Mais described being the subject of a violent assault because of his gender identity.

The result was a crack to his skull and severe, ongoing pain. Trish was a young mother with three children who was trapped; she loved her husband and children but was really a lesbian. There didn’t seem to be a way out.

It was hard not to be moved by the pain in these stories. As part of the interviews I compiled for this project, I found myself on the doorstep of a lovely home at Kewarra Beach, in the northern suburbs of Cairns.

I can remember so clearly pulling up outside. It was a modern-style home, painted off-white, with a manicured garden. A child’s bike was lying outside.

At the door I was met warmly by Peter Truong and Mark Newton.

Troll Hunting — Ginger Gorman
Troll Hunting — Ginger Gorman

Newton, an American by birth, was tall and pale with blazing blue eyes, a strong accent and receding sandy hair.

Truong, a Vietnamese Australian, had dark hair and eyes, and a frame more compact than his partner’s.

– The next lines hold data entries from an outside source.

/-- The row that is not whole ends without a check of its slice. -/
theorem Sys.wideUnordered_coded (recon : Planes) : ((Sys.wideUnordered.rowCoded 0 0 [] recon).chan 5).checks = [] := by
  have hended : ∃ head report, Sys.wideUnordered.rowCoded 0 0 [] recon = (Sys.wideEnded head report).finishRow 5 0 0 := by
    have hstep : ¬(((codedFrame.row 0).col 0).ctu < wideFig.ctus ∨ ((codedFrame.row 0).col 0).used ≠ wideFig.sliceHdr + ([] : List Byte).length) := by
      rintro (h | h)
      · have hcount : ((codedFrame.row 0).col 0).ctu = 100 := rfl
        have hctus := wideFig_demand.2.2
        omega
      · exact h rfl
    refine ⟨codedFrame.sliceHead (Sys.wideUnordered.fig 5) 0 0 ((codedFrame.row 0).col 0).rowQp ++ [],
      { len := 0, qp := ((codedFrame.row 0).col 0).rowQp, floors := ((codedFrame.row 0).col 0).floors, checksum := sliceChecksum recon,
        oldest := Sys.wideUnordered.columnAge codedAt }, ?_⟩
    unfold Sys.rowCoded
    rw [Sys.wideUnordered_current]
    have hframe : Sys.wideUnordered.frameOf codedAt = some codedFrame := rfl
    dsimp only
    rw [hframe]
    dsimp only
    refine (if_neg hstep).trans ?_
    have hunsampled := fun head report => Sys.unsampled_twice (y := Sys.wideEnded head report) rfl rfl rfl rfl rfl
    exact congrArg (Sys.finishRow 5 0 0) (if_neg (by rw [Bool.not_eq_true]; exact hunsampled _ _))
  obtain ⟨head, report, hended⟩ := hended
  have hframe : ((Sys.wideEnded head report).chan 5).frame 0 =
      some (codedFrame.onCol 0 0 fun x => { x with done := true, slice := head, report := some report }) := rfl
  have hfig : (Sys.wideEnded head report).fig 5 = wideFig := rfl
  have hmore : ((codedFrame.onCol 0 0 fun x => { x with done := true, slice := head, report := some report }).row 0).whole wideFig.tiles = false := by
    rw [wideFig_demand.2.1]
    refine Bool.eq_false_iff.mpr fun h => ?_
    have hright := List.all_eq_true.mp h 1 (List.mem_range.mpr (by omega))
    rw [Frame.onCol, Frame.onRow_row, Row.setCol_other _ (by omega)] at hright
    exact absurd hright (by decide)
  rw [hended, Sys.finishRow_checks hframe (by rw [hfig]; exact hmore) (by rw [hfig]; decide), Sys.wideEnded_checks]

/-- Refutes O51: the statement asks for the check of a slice that is sampled also of a table of channels whose numbers do not rise; there
the slice that ROW_CODED writes lists its channel again, whose pixels then count twice in the load of R131, and the slice is not sampled. -/
theorem not_rowsAreCoded : ¬ Obligations.RowsAreCoded := by
  unfold Obligations.RowsAreCoded
  rintro ⟨hcoding, -⟩
  obtain ⟨-, -, -, hcurrent⟩ := hcoding 0 0 0 Sys.wideUnordered { sys := Sys.wideUnordered } rfl
  obtain ⟨-, -, -, -, hends⟩ := hcurrent codedAt codedFrame _ _ Sys.wideUnordered_current rfl rfl rfl
  obtain ⟨-, hdone⟩ := hends [] _ { luma := [], cb := [], cr := [] } rfl
  obtain ⟨w, gr, hact, -, -, hcheck, -⟩ := hdone wideFig_demand.2.2 rfl
  obtain ⟨k, hk, -⟩ := hcheck Sys.wideUnordered_sampled
  have hw : w = Sys.wideUnordered.rowCoded 0 0 [] { luma := [], cb := [], cr := [] } := by
    have hstep : Does (.rowCoded 0 0 0 [] { luma := [], cb := [], cr := [] }) { sys := Sys.wideUnordered }
        (Sys.wideUnordered.rowCoded 0 0 [] { luma := [], cb := [], cr := [] }) := act_done rfl
    have heq := hact.symm.trans hstep
    injection heq with hstate
    exact congrArg State.sys hstate
  have hnone := Sys.wideUnordered_coded { luma := [], cb := [], cr := [] }
  rw [← hw] at hnone
  have hmem : k ∈ (w.chan 5).checks := hk
  rw [hnone] at hmem
  exact List.not_mem_nil hmem
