-- ==== Sys2Proof/Syntax.lean ====
section
/-! DEFINITION. The syntax of LE-CMD: one constructor per row of spec/opcode_table.json (spec R44, R45, R46). -/

namespace Sys2Proof

/-- A decoded command word.
Every constructor carries the integer `signed_W(DATA)` of its word (R43), the ones that ignore DATA too,
so that no bit of a word is lost (log 7). The reserved rows also carry the OPC bits their row leaves free. -/
inductive Instr where
  /-- `NOP`, OPC 0x00; DATA ignored (R61). -/
  | nop (data : Int)
  /-- `SETAMP a`, OPC 0x01 (R62). -/
  | setamp (a : Int)
  /-- `NEWSEQ`, OPC 0x02; DATA ignored (R63). -/
  | newseq (data : Int)
  /-- `RDSTAT`, OPC 0x03; DATA ignored (R64). -/
  | rdstat (data : Int)
  /-- `ENC.AMI b`, OPC 0x10 (R70). -/
  | encAmi (b : Int)
  /-- `ENC.NRZ b`, OPC 0x11 (R72). -/
  | encNrz (b : Int)
  /-- `MOD.ASK s`, OPC 0x14 (R81). -/
  | modAsk (sym : Int)
  /-- `MOD.BPSK s`, OPC 0x15 (R82). -/
  | modBpsk (sym : Int)
  /-- `DEM.ASK r`, OPC 0x18 (R91). -/
  | demAsk (r : Int)
  /-- `DEM.BPSK r`, OPC 0x19 (R93). -/
  | demBpsk (r : Int)
  /-- `DEC.AMI s`, OPC 0x1C (R101). -/
  | decAmi (sym : Int)
  /-- `DEC.NRZ s`, OPC 0x1D (R103). -/
  | decNrz (sym : Int)
  /-- `RSV.SEL`: a datapath command of unit `unit` whose selector `sel` is unrecognised (R45). -/
  | rsvSel (unit sel : BitVec 2) (data : Int)
  /-- `RSV.CTL.4_7`: a control command with reserved function 4 to 7 (R46). -/
  | rsvCtl4to7 (func : BitVec 4) (data : Int)
  /-- `RSV.CTL.8_15`: a control command with reserved function 8 to 15 (R46). -/
  | rsvCtl8to15 (func : BitVec 4) (data : Int)
  deriving DecidableEq, Repr

/-- The route a modulation selector chooses (R42). -/
inductive Route where
  /-- The AMI/ASK route, `SEL = 00`. -/
  | ask
  /-- The NRZ/BPSK route, `SEL = 01`. -/
  | bpsk
  deriving DecidableEq, Repr

end Sys2Proof
end

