-- ==== Sys2Proof/Machine/Modulator.lean ====
section
/-! DEFINITION. The modulator, MOD.ASK and MOD.BPSK (spec R80 to R82). -/

namespace Sys2Proof.Machine

variable {w : Nat}

/-- `mod(s, A) = s * A`, the exact integer product (R80; for `A <= 0` DESIGN CHOICE, log 15; for `s` that is no symbol DESIGN CHOICE,
log 16: the MOD commands refuse it). -/
def modulateSymbol (sym a : Int) : Int := sym * a

/-- `MOD.ASK s` (R81): it needs an amplitude and a symbol. -/
def Block.modAsk (sym : Int) (b : Block w) : Result w :=
  b.unlessFaulted <| b.checked (b.ampV && isSym sym) <| b.respond (tcW w (modulateSymbol sym b.amplitude))

/-- `MOD.BPSK s` (R82): its behaviour is that of MOD.ASK, the symbol 0 included. -/
def Block.modBpsk (sym : Int) (b : Block w) : Result w :=
  b.unlessFaulted <| b.checked (b.ampV && isSym sym) <| b.respond (tcW w (modulateSymbol sym b.amplitude))

def execModAsk (sym : Int) (s : State w) : Host.Outcome (State w) Fault Refusal := s.answer (s.block.modAsk sym)

def execModBpsk (sym : Int) (s : State w) : Host.Outcome (State w) Fault Refusal := s.answer (s.block.modBpsk sym)

end Sys2Proof.Machine
end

His teeth protruded when he smiled, seeming to take up more space than they ought to.

Newton and Truong introduced me to their gorgeous five-year-old son. His name was written in wooden letters on the wall and his toys were neatly stacked away. He was told to go off and watch a DVD while I sat between his two dads on the couch and set up my audio recorder.

The two men then proceeded to tell me in great detail about how they had longed to become fathers and, after a difficult journey, ended up having their son via a surrogate mother in Russia.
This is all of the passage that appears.